NTSB Narrative Summary Released at Completion of Accident
Cockpit voice recorder (CVR) information revealed that the flight crew began a personal conversation (that is, a conversation not pertinent to the operation of the airplane) during departure delay. The flight crewmembers continued the nonpertinent conversation throughout the entire taxi, which was not in accordance with company procedures and Federal regulations regarding sterile cockpit. CVR information also revealed that, although the flight crew completed all of the required checklist items during the taxi, each item was read and responded to in a very quick and routine manner.
About 1609, the captain called for flaps 20 and then for the Taxi checklist. Flight data recorder (FDR) data indicated that, 1 second later, the flaps moved from the flaps 0 to the flaps 8 position. Further, while conducting the checklist, the first officer stated, “flaps 8” and “eight degrees,” indicating that he had selected the flap handle to the flaps 8 position, not to the flaps 20 position as called for by the captain. However, the captain responded, “set” and “eight,” respectively, indicating that he did not notice the incorrect flap setting. The rapid and perfunctory manner in which the flight crew conducted the Taxi checklist resulted in the captain not visually comparing the airplane’s flap position with the aircraft communications addressing and reporting system data, which was his normal practice.

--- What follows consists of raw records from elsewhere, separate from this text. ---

/-- The encoding of `i` is an opcode byte and as many operand bytes as the opcode map gives it, and they build `i`. -/
def DecodesBack.Statement (i : Instr) : Prop :=
  ∃ b0 ops, encode i = b0 :: ops ∧ ops.length = (opcodeShape b0).operands ∧
    instrOf b0 (ops.getD 0 0) (ops.getD 1 0) = i

/-- The form of a one-byte instruction. -/
theorem decodesBack_plain {i : Instr} {op : Byte} (he : encode i = [op]) (hs : opcodeShape op = .plain i) :
    DecodesBack.Statement i :=
  ⟨op, [], he, by rw [hs]; rfl, by rw [instrOf, hs]; rfl⟩

/-- The form of a two-byte instruction. -/
theorem decodesBack_byte {i : Instr} {op b : Byte} {f : Byte → Instr} (he : encode i = [op, b])
    (hs : opcodeShape op = .byte f) (hf : f b = i) : DecodesBack.Statement i :=
  ⟨op, [b], he, by rw [hs]; rfl, by rw [instrOf, hs]; exact hf⟩

/-- The form of a three-byte instruction: the operand bytes are the word's, low byte first. -/
theorem decodesBack_word {i : Instr} {op : Byte} {w : Word} {f : Word → Instr} (he : encode i = [op, loByte w, hiByte w])
    (hs : opcodeShape op = .word f) (hf : f w = i) : DecodesBack.Statement i :=
  ⟨op, [loByte w, hiByte w], he, by rw [hs]; rfl, by
    rw [instrOf, hs]
    show f (wordOf (loByte w) (hiByte w)) = i
    rw [wordOf_loByte_hiByte]; exact hf⟩
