/-! ## Pulls -/

/-- One pull after the dummy reads of `pc + 1` and of the stack, as read cycles (R376). -/
theorem pull_eq_readCycles (s : State) : s.idle.stackIdle.pulled =
    { s.readCycles [s.pc + 1, stackAddress s.sp, stackAddress (s.sp + 1)] with sp := s.sp + 1 } := rfl

theorem pullValue_of_byteAt {s : State} {v : Byte} (h : s.byteAt (stackAddress (s.sp + 1)) = some v) :
    s.pullValue = v := busRead_of_byteAt h

/-- PLP is the pull's read cycles and the step past it, with the pulled flags; the IRQ gate keeps the old I (R42, R163). -/
theorem pullFlags_eq_jumpAfter (s : State) : pullFlags s =
    { s.jumpAfter [s.pc + 1, stackAddress s.sp, stackAddress (s.sp + 1)] (s.sp + 1) (s.pc + 1) with
      p := Flags.unpack s.idle.stackIdle.pullValue } := by
  simp only [pullFlags, State.jumpAfter, pull_eq_readCycles]
  rw [readCycles_eq]
  rfl

/-- Settles O27: both make the same read cycles; the byte above S is what the pull returns. -/
theorem pulls : Obligations.Pulls := by
  intro s v hv
  have hvalue : s.idle.stackIdle.pullValue = v := pullValue_of_byteAt hv
  have hpla : exec .pla s = .next (pullA s) := rfl
  have hplp : exec .plp s = .next (pullFlags s) := rfl
  rw [pullA_eq, hvalue, pull_eq_readCycles] at hpla
  rw [pullFlags_eq_jumpAfter, hvalue] at hplp
  obtain ⟨hiPoll, _, hregisters, hnoStore, htraffic⟩ :=
    jumpAfter_frame s [s.pc + 1, stackAddress s.sp, stackAddress (s.sp + 1)] (s.sp + 1) (s.pc + 1)
  have hreads := pull_noStore s
  rw [pull_eq_readCycles] at hreads
  exact ⟨⟨rfl, _, hpla, retireWith_retired (by rw [readCycles_eq]), retireWith_noStore hreads, ⟨rfl, rfl, rfl⟩,
      retireWith_registers, retireWith_p⟩,
    rfl, _, hplp, rfl, hiPoll, ⟨hnoStore.memory, { hnoStore.devices with }, { hnoStore.pins with }⟩,
      { htraffic with }, { hregisters with }, rfl⟩

/-- RTI is its two dummy reads, its three pulls and a jump, with the pulled flags (R239, R376). -/
theorem returnFromInterrupt_eq_jumpAfter (s : State) : s.idle.stackIdle.returnFromInterrupt =
    { s.jumpAfter [s.pc + 1, stackAddress s.sp, stackAddress (s.sp + 1), stackAddress (s.sp + 2), stackAddress (s.sp + 3)]
        (s.sp + 3) s.idle.stackIdle.pulled.pulledWord with
      p := Flags.unpack s.idle.stackIdle.pullValue
      iPoll := (Flags.unpack s.idle.stackIdle.pullValue).i } := by
  have hpulls := pulled_pulled_eq s.idle.stackIdle.pulled
  rw [pulled_sp, stackIdle_sp, idle_sp, show s.sp + 1 + 1 = s.sp + 2 from byte_add_one_one s.sp,
    show s.sp + 1 + 2 = s.sp + 3 by rw [BitVec.add_assoc]; rfl] at hpulls
  simp only [State.returnFromInterrupt, hpulls]
  rfl

/-- Settles O44. (The name `returnFromInterrupt` is the model's function.) -/
theorem returnFromInterrupt_completes : Obligations.ReturnFromInterrupt := by
  intro s v lo hi hv hlo hhi
  have hvalue : s.idle.stackIdle.pullValue = v := pullValue_of_byteAt hv
  have hword : s.idle.stackIdle.pulled.pulledWord = wordOf lo hi :=
    pulledWord_of_byteAt (by simpa using hlo) (by
      rw [pulled_byteAt, pulled_sp]
      exact (congrArg (fun p => s.byteAt (stackAddress p)) (BitVec.add_assoc s.sp 1 2)).trans hhi)
  have hexec : exec .rti s = .next s.idle.stackIdle.returnFromInterrupt := rfl
  rw [returnFromInterrupt_eq_jumpAfter, hvalue, hword] at hexec
  obtain ⟨_, _, hregisters, hnoStore, htraffic⟩ := jumpAfter_frame s [s.pc + 1, stackAddress s.sp,
    stackAddress (s.sp + 1), stackAddress (s.sp + 2), stackAddress (s.sp + 3)] (s.sp + 3) (wordOf lo hi)
  exact ⟨rfl, _, hexec, rfl, rfl, rfl, { hregisters with },
    ⟨hnoStore.memory, { hnoStore.devices with }, { hnoStore.pins with }⟩, { htraffic with }⟩

/-! ## The unstable opcodes -/

/-- Settles O50: each draws one byte and leaves it in its registers. -/
theorem unstableRegisterOpcodes : Obligations.UnstableRegisterOpcodes := by
  intro n s v
  have hane : exec (.aneImm n) s = .next (unstableA n s) := rfl
  have hlxa : exec (.lxaImm n) s = .next (unstableAX n s) := rfl
  rw [unstableA_eq] at hane
  rw [unstableAX_eq] at hlxa
  exact ⟨⟨rfl, _, hane, retireWith_retired (drawn_pc s), retireWith_noStore (drawn_noStore s), retireWith_traffic,
      retireWith_registers, retireWith_p⟩,
    rfl, _, hlxa, retireWith_retired (drawn_pc s), retireWith_noStore (drawn_noStore s), retireWith_traffic,
      retireWith_registers, retireWith_p⟩

/-- SHA has two forms (R268). -/
theorem shaForms_run : ModeFormsRun shaForms unstableStore
  | .aby _, _ | .izy _, _ => List.forall_mem_singleton.2 ⟨rfl, rfl⟩
  | .zp _, _ | .zpx _, _ | .zpy _, _ | .abs _, _ | .abx _, _ | .izx _, _ => List.forall_mem_nil _

/-- SHX has the one form `abs,Y` (R269). -/
theorem shxForms_run : ModeFormsRun shxForms unstableStore
  | .aby _, _ => List.forall_mem_singleton.2 ⟨rfl, rfl⟩
  | .zp _, _ | .zpx _, _ | .zpy _, _ | .abs _, _ | .abx _, _ | .izx _, _ | .izy _, _ => List.forall_mem_nil _

/-- SHY has the one form `abs,X` (R270). -/
theorem shyForms_run : ModeFormsRun shyForms unstableStore
  | .abx _, _ => List.forall_mem_singleton.2 ⟨rfl, rfl⟩
  | .zp _, _ | .zpx _, _ | .zpy _, _ | .abs _, _ | .aby _, _ | .izx _, _ | .izy _, _ => List.forall_mem_nil _

/-- TAS has the one form `abs,Y` (R271). -/
theorem tasForms_run : ModeFormsRun tasForms unstableStackStore
  | .aby _, _ => List.forall_mem_singleton.2 ⟨rfl, rfl⟩
  | .zp _, _ | .zpx _, _ | .zpy _, _ | .abs _, _ | .abx _, _ | .izx _, _ | .izy _, _ => List.forall_mem_nil _

/-- The frame of the unstable stores, whatever the byte and, on a page cross, the high byte of its address (log 29). -/
theorem unstableStore_frame (m : Mode) (s : State) : ∃ w v, Retired m.length s (unstableStore m s) ∧
    (s.pageCross m = false → w = s.ea m) ∧ loByte w = loByte (s.ea m) ∧ StoredByte w v s (unstableStore m s) ∧
    (unstableStore m s).cart = s.cart ∧ SamePins s (unstableStore m s) ∧ (unstableStore m s).p = s.p ∧
    (unstableStore m s).bus = .write w v :: (s.addressed m .write).bus ∧
    Registers s.a s.x s.y s.sp (unstableStore m s) := by
  obtain ⟨hpins, hcart⟩ := unstableStore_samePins m s
  obtain ⟨w, v, i, d, hea, hlo, heq⟩ := unstableStore_exists_eq m s
  have hstored := writeCycle_storedByte (s.addressed m .write) w v
  refine ⟨w, v, ?retired, hea, hlo, ?stored, hcart, hpins, ?flags, ?bus, ?registers⟩ <;> rw [heq]
  case retired => exact retireWith_retired (addressed_pc s m .write)
  case stored =>
    rw [addressed_eq] at hstored ⊢
    exact retireWith_storedByte ⟨hstored.there, hstored.others⟩
  case flags => exact retireWith_p
  case bus => rfl
  case registers => exact retireWith_registers

/-- The forms of SHA, SHX and SHY run as the one store (R268 to R270). -/
theorem unstableForms_run : ModeFormsRun (fun m => shaForms m ++ shxForms m ++ shyForms m) unstableStore := by
  intro m s f hf
  rw [List.mem_append, List.mem_append] at hf
  rcases hf with (hsha | hshx) | hshy
  · exact shaForms_run m s f hsha
  · exact shxForms_run m s f hshx
  · exact shyForms_run m s f hshy

/-- RAM answers for page zero, so a draw before an access moves no address of it (R67). -/
theorem drawn_base (m : Mode) (s : State) : s.drawn.base m = s.base m := by
  cases m with
  | izx z | izy z => simp [State.base, State.pointerAt]
  | _ => rfl

theorem drawn_ea (m : Mode) (s : State) : s.drawn.ea m = s.ea m := congrArg (· + zext16 (s.index m)) (drawn_base m s)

After rapidly completing the Taxi checklist, the flight crew continued the nonpertinent conversation until the captain called for the Before Takeoff checklist. After the flight crew rapidly conducted this checklist, without including a proper takeoff briefing, the flight was cleared for takeoff. The takeoff was normal until the airplane reached an airspeed of about 120 knots. At this time, FDR data showed the flaps beginning to move from the flaps 8 to the flaps 20 position. Shortly thereafter, the first officer stated, “V one [the takeoff decision speed],” which was 127 knots. The CVR then recorded the sound of the airplane master caution and flaps and spoilers configuration aural alerts. The captain initiated a rejected takeoff (RTO) about 5 seconds after he started moving the flaps and when the airplane was at an airspeed of about 140 knots, which was 13 knots above V1.
Bombardier computed the total distance required for the incident airplane to accelerate stop using data from the FAA-approved Airplane Flight Manual and the planned takeoff performance data (including configuration, weight, altitude, and reduced thrust takeoff). The calculations indicated that the airplane would have stopped about 5,730 feet from the beginning of the takeoff roll if the deceleration had been initiated at the planned V1 (127 knots). Given that the runway was 6,300 feet long and that FDR data indicated a normal deceleration during the RTO, sufficient runway distance would have existed for the airplane to stop on the runway surface if the captain had initiated the RTO immediately after he identified the misconfigured flap setting instead of reconfiguring the flaps. The captain should have called for an RTO as soon as he recognized the flaps were in the wrong position. As a result of the captain’s decision to attempt to reconfigure the flaps and delay the RTO, the airplane overran the runway end and entered the engineered materials arresting system (EMAS) at an airspeed of about 50 knots. The airplane stopped 128 feet into the EMAS arrestor bed with about 277 feet of arrestor bed remaining. Before the installation of the EMAS in September 2007, the runway end safety area for runway 23 was only 120 feet long. If this incident had occurred before the installation of the EMAS, the airplane most likely would have traveled beyond the length of the original safety area and off the steep slope immediately beyond its end.
NTSB Probable Cause Narrative
(1) The flight crewmembers’ unprofessional behavior, including their nonadherence to sterile cockpit procedures by engaging in nonpertinent conversation, which distracted them from their primary flight-related duties and led to their failure to correctly set and verify the flaps; (2) the captain’s decision to reconfigure the flaps during the takeoff roll instead of rejecting the takeoff when he first identified the misconfiguration, which resulted in the rejected takeoff beginning when the airplane was about 13 knots above the takeoff decision speed and the subsequent runway overrun; and (3) the flight crewmembers’ lack of checklist discipline, which contributed to their failure to detect the incorrect flap setting before initiating the takeoff roll. Contributing to the survivability of this incident was the presence of an engineered materials arresting system beyond the runway end.